Thursday, August 09, 2007

Safety Concerns Delay Next Generation Hybrids From Toyota

The Wall Street Journal is reporting Toyota may delay the launch of its Lithium Ion (Li-Ion) battery powered hybrids by a year or two, citing safety concerns with the new battery packs. These safety issues have been reported before, but the WSJ is giving definite numbers on the delay. This delay may give GM and others a chance to play catch up with the hybrid leader.

Toyota had hoped to have a dozen new and redesigned models out by 2010. But with their concerns over safety causing delays, Toyota executives expect to launch around 10 Li-Ion battery hybrids in 2011-2012. The new generation hybrids will include a crossover with three rows of seating, and a wagon derivative of the Camry. The first Toyota hybrid to use a Li-Ion battery pack may be a wagon version of the Prius.

Hybrid versions of the Tundra and SUV Sequoia have been delayed until 2013 or 2014.

Toyota is looking to use Li-Ion batteries based on lithium cobalt oxide. Safety concerns include overheating, catching fire or even exploding, i.e. the issues Sony had with their laptop batteries.

The new batteries, once they are out, are expected to take hybrids from 40 to 50 mpg average up to 60 or 70 mpg, if you don't plug them in. Plug-ins hybrids are expected to jump fuel efficiency even higher.

In the meantime, the next generation Prius, expected to launch in 2009, will have Nickel Metal Hydride (Ni-MH) battery packs. Without a jump in fuel efficiency, some experts wonder if Toyotas stated goal of 600,000 hybrids a year early next decade will become a reality.

GM stated their Li-Ion powered hybrids are still on track.
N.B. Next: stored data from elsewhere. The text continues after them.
-- ==== Sys2Proof/Certificates/Slice0/Obligations.lean ====
section
/-! DEFINITION. The statements for the provers. First the terms they share: what an instruction that issues leaves
behind, and the tables of the manual that give results. -/

open Sys2Proof Sys2Proof.Machine

namespace Sys2Proof.Machine

/-! The next states that the rules name. -/

/-- A short-latency instruction has issued and given operand d the value v (R33, R36): the pc is at the next word and
the open windows have counted it (R37). -/
def wrote (s : State) (d : Reg) (v : Word) : Out := .next (retire (writeReg s s.cur d v) s.cur)

/-- A short-latency instruction that writes no register has issued. -/
def passed (s : State) : Out := .next (retire s s.cur)

/-- Execution continues at byte address t. -/
def wentTo (s : State) (t : Int) : Out := .next (retireTo s s.cur (BitVec.ofInt 64 t) [])

/-- The exact trap at the instruction (R179): kind, DETAIL, TVAL. -/
def trapped (s : State) (kind detail : Nat) (tval : Word) : Out := .next (exactTrap s s.cur kind detail tval)

/-- A long-latency instruction with lookahead count lk has issued: a window for d is open, its result v is on its way
(R37, R495), and the counter's value names both. -/
def opened (s : State) (i : Instr) (d : Reg) (lk : BitVec 4) (v : Word) : Out :=
  .next (retireTo { s with nonce := s.nonce + 1, work := s.work ++ [.longLatencyResultArrival s.cur s.nonce] } s.cur
    ((s.thr s.cur).pc + 4#64)
    [{ id := s.nonce, dest := d, count := lk.toNat, event := false, holds := false, word := encode i,
       pc := (s.thr s.cur).pc, a := 0#64, b := 0#64, mismatch := false, retry := false, arrival := .later (.one v) }])

/-- The major opcode and fn of an instruction's word, with lookahead 0, which the decoder reads back (R30, R41). -/
def codedR (i : Instr) (op : BitVec 7) (fn : BitVec 6) : Prop :=
  opOf (encode i) = op ∧ fnOf (encode i) = fn ∧ lkOf (encode i) = 0#4 ∧ decode (encode i) = some i

/-- The same for a long-latency instruction, whose lookahead field is lk. -/
def codedL (i : Instr) (op : BitVec 7) (fn : BitVec 6) (lk : BitVec 4) : Prop :=
  opOf (encode i) = op ∧ fnOf (encode i) = fn ∧ lkOf (encode i) = lk ∧ decode (encode i) = some i

/-- The major opcode of an instruction's word, which the decoder reads back. -/
def codedM (i : Instr) (op : BitVec 7) : Prop := opOf (encode i) = op ∧ decode (encode i) = some i

/-! Tables of 05. -/

/-- A 64-bit amount of b[5:0]. -/
def amount (b : Word) : Nat := b.toNat % 64

/-- R106: the instruction, its fn, and the result from a, b and q. -/
def integerRows (d a b : Reg) : List (Instr × BitVec 6 × (Word → Word → Word → Word)) :=
  [(.add d a b, 0x00#6, fun x y _ => BitVec.ofNat 64 ((x.toNat + y.toNat) % 2 ^ 64)),
   (.sub d a b, 0x01#6, fun x y _ => BitVec.ofInt 64 (x.toInt - y.toInt)),
   (.and d a b, 0x02#6, fun x y _ => x &&& y),
   (.or d a b, 0x03#6, fun x y _ => x ||| y),
   (.xor d a b, 0x04#6, fun x y _ => x ^^^ y),
   (.sll d a b, 0x05#6, fun x y _ => BitVec.ofNat 64 (x.toNat * 2 ^ amount y)),
   (.srl d a b, 0x06#6, fun x y _ => BitVec.ofNat 64 (x.toNat / 2 ^ amount y)),
   (.sra d a b, 0x07#6, fun x y _ => BitVec.ofInt 64 (x.toInt / 2 ^ amount y)),
   (.min d a b, 0x08#6, fun x y _ => if x.toInt ≤ y.toInt then x else y),
   (.max d a b, 0x09#6, fun x y _ => if x.toInt ≤ y.toInt then y else x),
   (.minu d a b, 0x0A#6, fun x y _ => if x.toNat ≤ y.toNat then x else y),
   (.maxu d a b, 0x0B#6, fun x y _ => if x.toNat ≤ y.toNat then y else x),
   (.sel d a b, 0x0C#6, fun x y q => (x &&& q) ||| (y &&& ~~~q))]

/-- R107: floors of exact products. -/
def multiplyRows (d a b : Reg) (lk : BitVec 4) : List (Instr × BitVec 6 × (Word → Word → Word)) :=
  [(.mul d a b lk, 0x10#6, fun x y => BitVec.ofNat 64 (x.toNat * y.toNat % 2 ^ 64)),
   (.mulh d a b lk, 0x11#6, fun x y => BitVec.ofInt 64 (x.toInt * y.toInt / 2 ^ 64)),
   (.mulhu d a b lk, 0x12#6, fun x y => BitVec.ofNat 64 (x.toNat * y.toNat / 2 ^ 64))]

/-- The quotient of R108, truncated towards zero. -/
def truncated (x y : Word) : Int := Int.tdiv x.toInt y.toInt

/-- R108. -/
def divideRows (d a b : Reg) (lk : BitVec 4) : List (Instr × BitVec 6 × (Word → Word → Word)) :=
  [(.div d a b lk, 0x14#6, fun x y =>
      if y = 0#64 then 0xFFFFFFFFFFFFFFFF#64
      else if x.toInt = -(2 ^ 63) ∧ y.toInt = -1 then BitVec.ofInt 64 (-(2 ^ 63))
      else BitVec.ofInt 64 (truncated x y)),
   (.divu d a b lk, 0x15#6, fun x y =>
      if y = 0#64 then 0xFFFFFFFFFFFFFFFF#64 else BitVec.ofNat 64 (x.toNat / y.toNat)),
   (.rem d a b lk, 0x16#6, fun x y =>
      if y = 0#64 then x
      else if x.toInt = -(2 ^ 63) ∧ y.toInt = -1 then 0#64
      else BitVec.ofInt 64 (x.toInt - y.toInt * truncated x y)),
   (.remu d a b lk, 0x17#6, fun x y =>
      if y = 0#64 then x else BitVec.ofNat 64 (x.toNat - y.toNat * (x.toNat / y.toNat)))]

/-- The loop of bext (R110): d and k. -/
def bextLoop (x y : Word) : Nat × Nat :=
  (List.range 64).foldl (fun r i => if y.getLsbD i then (r.1 + (if x.getLsbD i then 2 ^ r.2 else 0), r.2 + 1) else r)
    (0, 0)

/-- The loop of bdep (R110): d and k. -/
def bdepLoop (x y : Word) : Nat × Nat :=
  (List.range 64).foldl (fun r i => if y.getLsbD i then (r.1 + (if x.getLsbD r.2 then 2 ^ i else 0), r.2 + 1) else r)
    (0, 0)

/-- The pointer with the tag of x and the address t, 0 ≤ t < 2^52 (R113). -/
def retagged (x : Word) (t : Int) : Word := BitVec.ofNat 64 (x.toNat / 2 ^ 52 * 2 ^ 52 + t.toNat)

/-- The value, or the ADDRESS trap with DETAIL 0 and TVAL x, by whether 0 ≤ t < 2^52. -/
def inRange (s : State) (d : Reg) (x : Word) (t : Int) : Out :=
  if 0 ≤ t ∧ t < 2 ^ 52 then wrote s d (retagged x t) else trapped s kindADDRESS 0 x

/-- The block-length log of R100 for a format code: none for a reserved code; the channel code is not here. -/
def logOf (f : Nat) : Option Nat := if f = 1 then some 3 else if f = 0 ∨ (2 ≤ f ∧ f ≤ 8) then some 0 else none

/-- Bytes per element of the formats of R100 that step whole bytes. -/
def stepOf (f : Nat) : Int := if f = 4 then 2 else if f = 5 then 4 else if f = 6 then 8 else 1

/-- The offset of element n in format f (R114); none where the index breaks the format's rule. -/
def offsetOf (f : Nat) (n : Int) : Option Int :=
  if f = 1 then (if n % 64 = 0 then some (n / 64 * 48) else none)
  else if f = 8 then (if n % 2 = 0 then some (n / 2) else none)
  else some (n * stepOf f)

/-- The fields of a tag (R100): format code, log, zero bits. -/
def tagFields (w : Nat) : Nat × Nat × Nat := (w / 64 % 64, w / 8 % 8, w % 8)

/-- pidx (R114), with the trap's TVAL the operand a. -/
def pidxAnswer (s : State) (d : Reg) (x : Word) (n : Int) : Out :=
  let t := tagFields (x.toNat / 2 ^ 52)
  if t.2.2 = 0 ∧ logOf t.1 = some t.2.1 then
    match offsetOf t.1 n with
    | some off => inRange s d x ((x.toNat % 2 ^ 52 : Nat) + off)
    | none => trapped s kindADDRESS 0 x
  else trapped s kindADDRESS 0 x

/-- ptagset (R115), with the trap's TVAL the operand b (R493). -/
def ptagsetAnswer (s : State) (d : Reg) (x y : Word) : Out :=
  let t := tagFields (y.toNat % 2 ^ 12)
  if y.toNat < 2 ^ 12 ∧ t.2.2 = 0 ∧ (logOf t.1 = some t.2.1 ∨ t.1 = 0x3F ∧ t.2.1 = 0) then
    wrote s d (BitVec.ofNat 64 (y.toNat * 2 ^ 52 + x.toNat % 2 ^ 52))
  else trapped s kindADDRESS 0 y

/-- A branch (R31, R121): taken when c holds. -/
def branched (s : State) (c : Bool) (disp : Int) : Out :=
  let t : Int := (s.thr s.cur).pc.toNat + 4 * disp
  if c then (if 0 ≤ t ∧ t < 2 ^ 52 then wentTo s t else trapped s kindADDRESS 0 (BitVec.ofInt 64 t)) else passed s

/-- R121 and R122: the branch, its major, and when it is taken. -/
def branchRows (a b : Reg) (disp : BitVec 15) : List (Instr × BitVec 7 × (Word → Word → Bool)) :=
  [(.beq a b disp, 0x30#7, fun x y => decide (x = y)),
   (.bne a b disp, 0x31#7, fun x y => decide (x ≠ y)),
   (.blt a b disp, 0x32#7, fun x y => decide (x.toInt < y.toInt)),
   (.bge a b disp, 0x33#7, fun x y => decide (x.toInt ≥ y.toInt)),
   (.bltu a b disp, 0x34#7, fun x y => decide (x.toNat < y.toNat)),
   (.bgeu a b disp, 0x35#7, fun x y => decide (x.toNat ≥ y.toNat)),
   (.bbs a b disp, 0x36#7, fun x y => x.getLsbD (amount y)),
   (.bbc a b disp, 0x37#7, fun x y => !x.getLsbD (amount y))]

end Sys2Proof.Machine

/-! Decoding and stepping. -/

/-- Every word that the encoder gives is read back as its instruction, with every operand (R30 to R49). -/
def Obligations.DecodeEncode : Prop := ∀ i : Instr, isWord i = true → decode (encode i) = some i

/-- Every word that the decoder reads is the word of the instruction it reads: no bit is dropped, and no word of the
opcode table has two readings. -/
def Obligations.EncodeDecode : Prop := ∀ (w : IWord) (i : Instr), decode w = some i → isWord i = true ∧ encode i = w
They expect the plug-in Saturn Vue Green Line to be powered with Li-Ion batteries and will be in showrooms by the end of 2009. The much vaunted Chevy Volt is expected in 2010. GM's Li-Ion batteries are being developed with A123 Systems and are based on iron phosphates, which they believer are more stable.

Some members of Toyota's engineering and product-development divisions are still pushing to get Toyotas first Li-Ion hybrid out by 2010.